Your normal sunoco blue and purple runs richer than any of the pump gasses that I've used. I want to say VP import runs leaner than the sunoco blue and purple but its been a couple years since I've used it. If you look on a barrel of race gas it gives you a bunch of data including specific gravity.
Your normal sunoco blue and purple runs richer than any of the pump gasses that I've used. I want to say VP import runs leaner than the sunoco blue and purple but its been a couple years since I've used it. If you look on a barrel of race gas it gives you a bunch of data including specific gravity.
Interesting....I have also heard that 12.5 af was a target. However, I thought that was for normally asperated cars and figured because of boost that the 11.5 number was used for the Evo..As for the effeciency of the engines, hey, Its the same 2ltr-- same bore and stroke same head and intake.....all hemi design with central plug so I doubt thats the reason in this case.. If 12.5 afr were perfect for power and 11.5 was the std evo afr target....I would think there was something in between that would work far better then 11.5afr.
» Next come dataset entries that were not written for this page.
-- ==== Sys2Proof/Syntax.lean ====
section
/-! DEFINITION. The instruction set: one constructor for each row of spec/opcode_table.json, in a readable order.
`K` marks an immediate source operand and `X` a register source operand (R75). Fields an instruction does not use
(R87) are not fields of its constructor. -/

namespace Sys2Proof

/-- An instruction of the execution core. -/
inductive Instr where
  -- ALU, class 4 (spec/40_alu.md)
  /-- `add32 dst, imm` (R106). -/
  | add32K (dst : Reg) (imm : BitVec 32)
  /-- `add32 dst, src` (R106). -/
  | add32X (dst : Reg) (src : Reg)
  /-- `sub32 dst, imm` (R108). -/
  | sub32K (dst : Reg) (imm : BitVec 32)
  /-- `sub32 dst, src` (R108). -/
  | sub32X (dst : Reg) (src : Reg)
  /-- `mul32 dst, imm` (R110). -/
  | mul32K (dst : Reg) (imm : BitVec 32)
  /-- `mul32 dst, src` (R110). -/
  | mul32X (dst : Reg) (src : Reg)
  /-- `div32 dst, imm` (R112). -/
  | div32K (dst : Reg) (imm : BitVec 32)
  /-- `div32 dst, src` (R112). -/
  | div32X (dst : Reg) (src : Reg)
  /-- `or32 dst, imm` (R114). -/
  | or32K (dst : Reg) (imm : BitVec 32)
  /-- `or32 dst, src` (R114). -/
  | or32X (dst : Reg) (src : Reg)
  /-- `and32 dst, imm` (R116). -/
  | and32K (dst : Reg) (imm : BitVec 32)
  /-- `and32 dst, src` (R116). -/
  | and32X (dst : Reg) (src : Reg)
  /-- `lsh32 dst, imm` (R118). -/
  | lsh32K (dst : Reg) (imm : BitVec 32)
  /-- `lsh32 dst, src` (R118). -/
  | lsh32X (dst : Reg) (src : Reg)
  /-- `rsh32 dst, imm` (R120). -/
  | rsh32K (dst : Reg) (imm : BitVec 32)
  /-- `rsh32 dst, src` (R120). -/
  | rsh32X (dst : Reg) (src : Reg)
  /-- `neg32 dst` (R122). -/
  | neg32 (dst : Reg)
  /-- `mod32 dst, imm` (R124). -/
  | mod32K (dst : Reg) (imm : BitVec 32)
  /-- `mod32 dst, src` (R124). -/
  | mod32X (dst : Reg) (src : Reg)
  /-- `xor32 dst, imm` (R126). -/
  | xor32K (dst : Reg) (imm : BitVec 32)
  /-- `xor32 dst, src` (R126). -/
  | xor32X (dst : Reg) (src : Reg)
  /-- `mov32 dst, imm` (R128). -/
  | mov32K (dst : Reg) (imm : BitVec 32)
  /-- `mov32 dst, src` (R128). -/
  | mov32X (dst : Reg) (src : Reg)
  /-- `arsh32 dst, imm` (R130). -/
  | arsh32K (dst : Reg) (imm : BitVec 32)
  /-- `arsh32 dst, src` (R130). -/
  | arsh32X (dst : Reg) (src : Reg)
  -- ALU64, class 7 (spec/40_alu.md)
  /-- `add dst, imm` (R107). -/
  | addK (dst : Reg) (imm : BitVec 32)
  /-- `add dst, src` (R107). -/
  | addX (dst : Reg) (src : Reg)
  /-- `sub dst, imm` (R109). -/
  | subK (dst : Reg) (imm : BitVec 32)
  /-- `sub dst, src` (R109). -/
  | subX (dst : Reg) (src : Reg)
  /-- `mul dst, imm` (R111). -/
  | mulK (dst : Reg) (imm : BitVec 32)
  /-- `mul dst, src` (R111). -/
  | mulX (dst : Reg) (src : Reg)
  /-- `div dst, imm` (R113). -/
  | divK (dst : Reg) (imm : BitVec 32)
  /-- `div dst, src` (R113). -/
  | divX (dst : Reg) (src : Reg)
  /-- `or dst, imm` (R115). -/
  | orK (dst : Reg) (imm : BitVec 32)
  /-- `or dst, src` (R115). -/
  | orX (dst : Reg) (src : Reg)
  /-- `and dst, imm` (R117). -/
  | andK (dst : Reg) (imm : BitVec 32)
  /-- `and dst, src` (R117). -/
  | andX (dst : Reg) (src : Reg)
  /-- `lsh dst, imm` (R119). -/
  | lshK (dst : Reg) (imm : BitVec 32)
  /-- `lsh dst, src` (R119). -/
  | lshX (dst : Reg) (src : Reg)
  /-- `rsh dst, imm` (R121). -/
  | rshK (dst : Reg) (imm : BitVec 32)
  /-- `rsh dst, src` (R121). -/
  | rshX (dst : Reg) (src : Reg)
  /-- `neg dst` (R123). -/
  | neg (dst : Reg)
  /-- `mod dst, imm` (R125). -/
  | modK (dst : Reg) (imm : BitVec 32)
  /-- `mod dst, src` (R125). -/
  | modX (dst : Reg) (src : Reg)
  /-- `xor dst, imm` (R127). -/
  | xorK (dst : Reg) (imm : BitVec 32)
  /-- `xor dst, src` (R127). -/
  | xorX (dst : Reg) (src : Reg)
  /-- `mov dst, imm` (R129). -/
  | movK (dst : Reg) (imm : BitVec 32)
  /-- `mov dst, src` (R129). -/
  | movX (dst : Reg) (src : Reg)
  /-- `arsh dst, imm` (R131). -/
  | arshK (dst : Reg) (imm : BitVec 32)
  /-- `arsh dst, src` (R131). -/
  | arshX (dst : Reg) (src : Reg)
  -- END, byte-order conversion (spec/40_alu.md R132 to R135)
  /-- `le16 dst` (R133). -/
  | le16 (dst : Reg)
  /-- `le32 dst` (R133). -/
  | le32 (dst : Reg)
  /-- `le64 dst` (R133). -/
  | le64 (dst : Reg)
  /-- `be16 dst` (R134). -/
  | be16 (dst : Reg)
  /-- `be32 dst` (R134). -/
  | be32 (dst : Reg)
  /-- `be64 dst` (R134). -/
  | be64 (dst : Reg)
  /-- `le16_alu64 dst` (R135). -/
  | le16Alu64 (dst : Reg)
  /-- `le32_alu64 dst` (R135). -/
  | le32Alu64 (dst : Reg)
  /-- `le64_alu64 dst` (R135). -/
  | le64Alu64 (dst : Reg)
  /-- `be16_alu64 dst` (R135). -/
  | be16Alu64 (dst : Reg)
  /-- `be32_alu64 dst` (R135). -/
  | be32Alu64 (dst : Reg)
  /-- `be64_alu64 dst` (R135). -/
  | be64Alu64 (dst : Reg)
  -- JMP, class 5 (spec/41_jump.md)
  /-- `ja +off` (R164). -/
  | ja (off : BitVec 16)
  /-- `jeq dst, imm, +off` (R165). -/
  | jeqK (dst : Reg) (imm : BitVec 32) (off : BitVec 16)
  /-- `jeq dst, src, +off` (R165). -/
  | jeqX (dst : Reg) (src : Reg) (off : BitVec 16)
  /-- `jgt dst, imm, +off` (R167). -/
  | jgtK (dst : Reg) (imm : BitVec 32) (off : BitVec 16)
  /-- `jgt dst, src, +off` (R167). -/
  | jgtX (dst : Reg) (src : Reg) (off : BitVec 16)
  /-- `jge dst, imm, +off` (R169). -/
  | jgeK (dst : Reg) (imm : BitVec 32) (off : BitVec 16)
  /-- `jge dst, src, +off` (R169). -/
  | jgeX (dst : Reg) (src : Reg) (off : BitVec 16)
  /-- `jset dst, imm, +off` (R171). -/
  | jsetK (dst : Reg) (imm : BitVec 32) (off : BitVec 16)
  /-- `jset dst, src, +off` (R171). -/
  | jsetX (dst : Reg) (src : Reg) (off : BitVec 16)
  /-- `jne dst, imm, +off` (R173). -/
  | jneK (dst : Reg) (imm : BitVec 32) (off : BitVec 16)
  /-- `jne dst, src, +off` (R173). -/
  | jneX (dst : Reg) (src : Reg) (off : BitVec 16)
  /-- `jsgt dst, imm, +off` (R175). -/
  | jsgtK (dst : Reg) (imm : BitVec 32) (off : BitVec 16)
  /-- `jsgt dst, src, +off` (R175). -/
  | jsgtX (dst : Reg) (src : Reg) (off : BitVec 16)
  /-- `jsge dst, imm, +off` (R177). -/
  | jsgeK (dst : Reg) (imm : BitVec 32) (off : BitVec 16)
  /-- `jsge dst, src, +off` (R177). -/
  | jsgeX (dst : Reg) (src : Reg) (off : BitVec 16)
  /-- `jlt dst, imm, +off` (R179). -/
  | jltK (dst : Reg) (imm : BitVec 32) (off : BitVec 16)
  /-- `jlt dst, src, +off` (R179). -/
  | jltX (dst : Reg) (src : Reg) (off : BitVec 16)
  /-- `jle dst, imm, +off` (R181). -/
  | jleK (dst : Reg) (imm : BitVec 32) (off : BitVec 16)
  /-- `jle dst, src, +off` (R181). -/
  | jleX (dst : Reg) (src : Reg) (off : BitVec 16)
  /-- `jslt dst, imm, +off` (R183). -/
  | jsltK (dst : Reg) (imm : BitVec 32) (off : BitVec 16)
  /-- `jslt dst, src, +off` (R183). -/
  | jsltX (dst : Reg) (src : Reg) (off : BitVec 16)
  /-- `jsle dst, imm, +off` (R185). -/
  | jsleK (dst : Reg) (imm : BitVec 32) (off : BitVec 16)
  /-- `jsle dst, src, +off` (R185). -/
  | jsleX (dst : Reg) (src : Reg) (off : BitVec 16)
  -- JMP32, class 6 (spec/41_jump.md)
  /-- `jeq32 dst, imm, +off` (R166). -/
  | jeq32K (dst : Reg) (imm : BitVec 32) (off : BitVec 16)
  /-- `jeq32 dst, src, +off` (R166). -/
  | jeq32X (dst : Reg) (src : Reg) (off : BitVec 16)
  /-- `jgt32 dst, imm, +off` (R168). -/
  | jgt32K (dst : Reg) (imm : BitVec 32) (off : BitVec 16)
  /-- `jgt32 dst, src, +off` (R168). -/
  | jgt32X (dst : Reg) (src : Reg) (off : BitVec 16)
  /-- `jge32 dst, imm, +off` (R170). -/
  | jge32K (dst : Reg) (imm : BitVec 32) (off : BitVec 16)
  /-- `jge32 dst, src, +off` (R170). -/
  | jge32X (dst : Reg) (src : Reg) (off : BitVec 16)
  /-- `jset32 dst, imm, +off` (R172). -/
  | jset32K (dst : Reg) (imm : BitVec 32) (off : BitVec 16)
  /-- `jset32 dst, src, +off` (R172). -/
  | jset32X (dst : Reg) (src : Reg) (off : BitVec 16)
  /-- `jne32 dst, imm, +off` (R174). -/
  | jne32K (dst : Reg) (imm : BitVec 32) (off : BitVec 16)
  /-- `jne32 dst, src, +off` (R174). -/
  | jne32X (dst : Reg) (src : Reg) (off : BitVec 16)
  /-- `jsgt32 dst, imm, +off` (R176). -/
  | jsgt32K (dst : Reg) (imm : BitVec 32) (off : BitVec 16)
  /-- `jsgt32 dst, src, +off` (R176). -/
  | jsgt32X (dst : Reg) (src : Reg) (off : BitVec 16)
  /-- `jsge32 dst, imm, +off` (R178). -/
  | jsge32K (dst : Reg) (imm : BitVec 32) (off : BitVec 16)
  /-- `jsge32 dst, src, +off` (R178). -/
  | jsge32X (dst : Reg) (src : Reg) (off : BitVec 16)
  /-- `jlt32 dst, imm, +off` (R180). -/
  | jlt32K (dst : Reg) (imm : BitVec 32) (off : BitVec 16)
  /-- `jlt32 dst, src, +off` (R180). -/
  | jlt32X (dst : Reg) (src : Reg) (off : BitVec 16)
  /-- `jle32 dst, imm, +off` (R182). -/
  | jle32K (dst : Reg) (imm : BitVec 32) (off : BitVec 16)
  /-- `jle32 dst, src, +off` (R182). -/
  | jle32X (dst : Reg) (src : Reg) (off : BitVec 16)
  /-- `jslt32 dst, imm, +off` (R184). -/
  | jslt32K (dst : Reg) (imm : BitVec 32) (off : BitVec 16)
  /-- `jslt32 dst, src, +off` (R184). -/
  | jslt32X (dst : Reg) (src : Reg) (off : BitVec 16)
  /-- `jsle32 dst, imm, +off` (R186). -/
  | jsle32K (dst : Reg) (imm : BitVec 32) (off : BitVec 16)
  /-- `jsle32 dst, src, +off` (R186). -/
  | jsle32X (dst : Reg) (src : Reg) (off : BitVec 16)
  -- CALL (spec/43_helper_call.md)
  /-- `call imm` (R230). -/
  | call (imm : BitVec 32)
  -- JMP, class 5 (spec/41_jump.md)
  /-- `exit` (R187). -/
  | exit
  -- Loads and stores (spec/42_load_store.md)
  /-- `lddw dst, imm64` (R200). -/
  | lddw (dst : Reg) (imm64 : BitVec 64)
  /-- `ldxw dst, [src+off]` (R202). -/
  | ldxw (dst : Reg) (src : Reg) (off : BitVec 16)
  /-- `ldxh dst, [src+off]` (R203). -/
  | ldxh (dst : Reg) (src : Reg) (off : BitVec 16)
  /-- `ldxb dst, [src+off]` (R204). -/
  | ldxb (dst : Reg) (src : Reg) (off : BitVec 16)
  /-- `ldxdw dst, [src+off]` (R205). -/
  | ldxdw (dst : Reg) (src : Reg) (off : BitVec 16)
  /-- `stw [dst+off], imm` (R207). -/
  | stw (dst : Reg) (off : BitVec 16) (imm : BitVec 32)
  /-- `sth [dst+off], imm` (R208). -/
  | sth (dst : Reg) (off : BitVec 16) (imm : BitVec 32)
  /-- `stb [dst+off], imm` (R209). -/
  | stb (dst : Reg) (off : BitVec 16) (imm : BitVec 32)
  /-- `stdw [dst+off], imm` (R210). -/
  | stdw (dst : Reg) (off : BitVec 16) (imm : BitVec 32)
  /-- `stxw [dst+off], src` (R212). -/
  | stxw (dst : Reg) (off : BitVec 16) (src : Reg)
  /-- `stxh [dst+off], src` (R213). -/
  | stxh (dst : Reg) (off : BitVec 16) (src : Reg)
  /-- `stxb [dst+off], src` (R214). -/
  | stxb (dst : Reg) (off : BitVec 16) (src : Reg)
  /-- `stxdw [dst+off], src` (R215). -/
  | stxdw (dst : Reg) (off : BitVec 16) (src : Reg)
  -- Encodings that end the run in Aborted (spec/30_encoding.md R86). Each keeps the whole word, which FAULT_INFO reports (R240)
  /-- `(decode fault: memory class, mode 7)` (R81). -/
  | faultMode7 (w : Word)
  /-- `(decode fault: ALU/JMP class, op 14 or 15)` (R81). -/
  | faultOp14Or15 (w : Word)
  /-- `(mode ABS, any memory class and size)` (R216). -/
  | modeAbs (w : Word)
  /-- `(mode IND, any memory class and size)` (R216). -/
  | modeInd (w : Word)
  /-- `(mode LEN, any memory class and size)` (R216). -/
  | modeLen (w : Word)
  /-- `(mode MSH, any memory class and size)` (R216). -/
  | modeMsh (w : Word)
  /-- `(mode XADD, any memory class and size)` (R217). -/
  | modeXadd (w : Word)
  /-- `(opcode 0x00: no rule)` (R218). -/
  | noRule00 (w : Word)
  /-- `(opcode 0x08: no rule)` (R218). -/
  | noRule08 (w : Word)
  /-- `(opcode 0x10: no rule)` (R218). -/
  | noRule10 (w : Word)
  /-- `(opcode 0x60: no rule)` (R218). -/
  | noRule60 (w : Word)
  /-- `(opcode 0x68: no rule)` (R218). -/
  | noRule68 (w : Word)
  /-- `(opcode 0x70: no rule)` (R218). -/
  | noRule70 (w : Word)
  /-- `(opcode 0x78: no rule)` (R218). -/
  | noRule78 (w : Word)
  /-- `(opcode 0x01: no rule)` (R218). -/
  | noRule01 (w : Word)
  /-- `(opcode 0x09: no rule)` (R218). -/
  | noRule09 (w : Word)
  /-- `(opcode 0x11: no rule)` (R218). -/
  | noRule11 (w : Word)
  /-- `(opcode 0x19: no rule)` (R218). -/
  | noRule19 (w : Word)
  /-- `(opcode 0x02: no rule)` (R218). -/
  | noRule02 (w : Word)
  /-- `(opcode 0x0a: no rule)` (R218). -/
  | noRule0a (w : Word)
  /-- `(opcode 0x12: no rule)` (R218). -/
  | noRule12 (w : Word)
  /-- `(opcode 0x1a: no rule)` (R218). -/
  | noRule1a (w : Word)
  /-- `(opcode 0x03: no rule)` (R218). -/
  | noRule03 (w : Word)
  /-- `(opcode 0x0b: no rule)` (R218). -/
  | noRule0b (w : Word)
  /-- `(opcode 0x13: no rule)` (R218). -/
  | noRule13 (w : Word)
  /-- `(opcode 0x1b: no rule)` (R218). -/
  | noRule1b (w : Word)
  /-- `(neg32 with s = X, opcode 0x8c)` (R137). -/
  | neg32X (w : Word)
  /-- `(neg with s = X, opcode 0x8f)` (R137). -/
  | negX (w : Word)
  /-- `(END opcode 0xd4 with imm not 16, 32 or 64)` (R136). -/
  | endWidthD4 (w : Word)
  /-- `(END opcode 0xdc with imm not 16, 32 or 64)` (R136). -/
  | endWidthDC (w : Word)
  /-- `(END opcode 0xd7 with imm not 16, 32 or 64)` (R136). -/
  | endWidthD7 (w : Word)
  /-- `(END opcode 0xdf with imm not 16, 32 or 64)` (R136). -/
  | endWidthDF (w : Word)
  /-- `(ja with s = X, opcode 0x0d)` (R188). -/
  | jaX (w : Word)
  /-- `(exit with s = X, opcode 0x9d)` (R188). -/
  | exitX (w : Word)
  /-- `(call with s = X, opcode 0x8d)` (R188). -/
  | callX (w : Word)
  /-- `(JMP32 ja, opcode 0x06)` (R188). -/
  | ja32 (w : Word)
  /-- `(JMP32 ja, s = X, opcode 0x0e)` (R188). -/
  | ja32X (w : Word)
  /-- `(JMP32 call, opcode 0x86)` (R188). -/
  | call32 (w : Word)
  /-- `(JMP32 call, s = X, opcode 0x8e)` (R188). -/
  | call32X (w : Word)
  /-- `(JMP32 exit, opcode 0x96)` (R188). -/
  | exit32 (w : Word)
  /-- `(JMP32 exit, s = X, opcode 0x9e)` (R188). -/
  | exit32X (w : Word)
  /-- `(call with src != 0, src bit 0x1 set)` (R234). -/
  | callSrc1 (w : Word)
  /-- `(call with src != 0, src bit 0x2 set)` (R234). -/
  | callSrc2 (w : Word)
  /-- `(call with src != 0, src bit 0x4 set)` (R234). -/
  | callSrc4 (w : Word)
  /-- `(call with src != 0, src bit 0x8 set)` (R234). -/
  | callSrc8 (w : Word)
  deriving DecidableEq, Repr

end Sys2Proof
end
So, anyone here have the proof...dyno with Knock counts and power output for leaner ratios then 11.5...? Or are we just blowing up motors at that point..
-Octane has nothing to do with the AFR an engine likes to run at. Whether it be 91 octane or 118 octane I'll tune for mid 12's for max power. For street cars I tune for 12:1 to account for different SG's of fuel manufactures. For instance Sunoco runs lean whereas Exxon runs rich. Tuning for 12:1 on Exxon enables me to put in sunoco and not go too lean.
The power on DLL was almost the same.
The lean run made 281 hp and 271 lbft
Te richer run made 275 hp and 272 lbft.
Are 6 hp worth it to run that lean and risk detonation on a hot day? Not for me thanks. I would rather run 11.5:1 and not have these 6 hp and the risk that comes with them.
Last edited by nj1266; Jul 22, 2007 at 03:38 PM.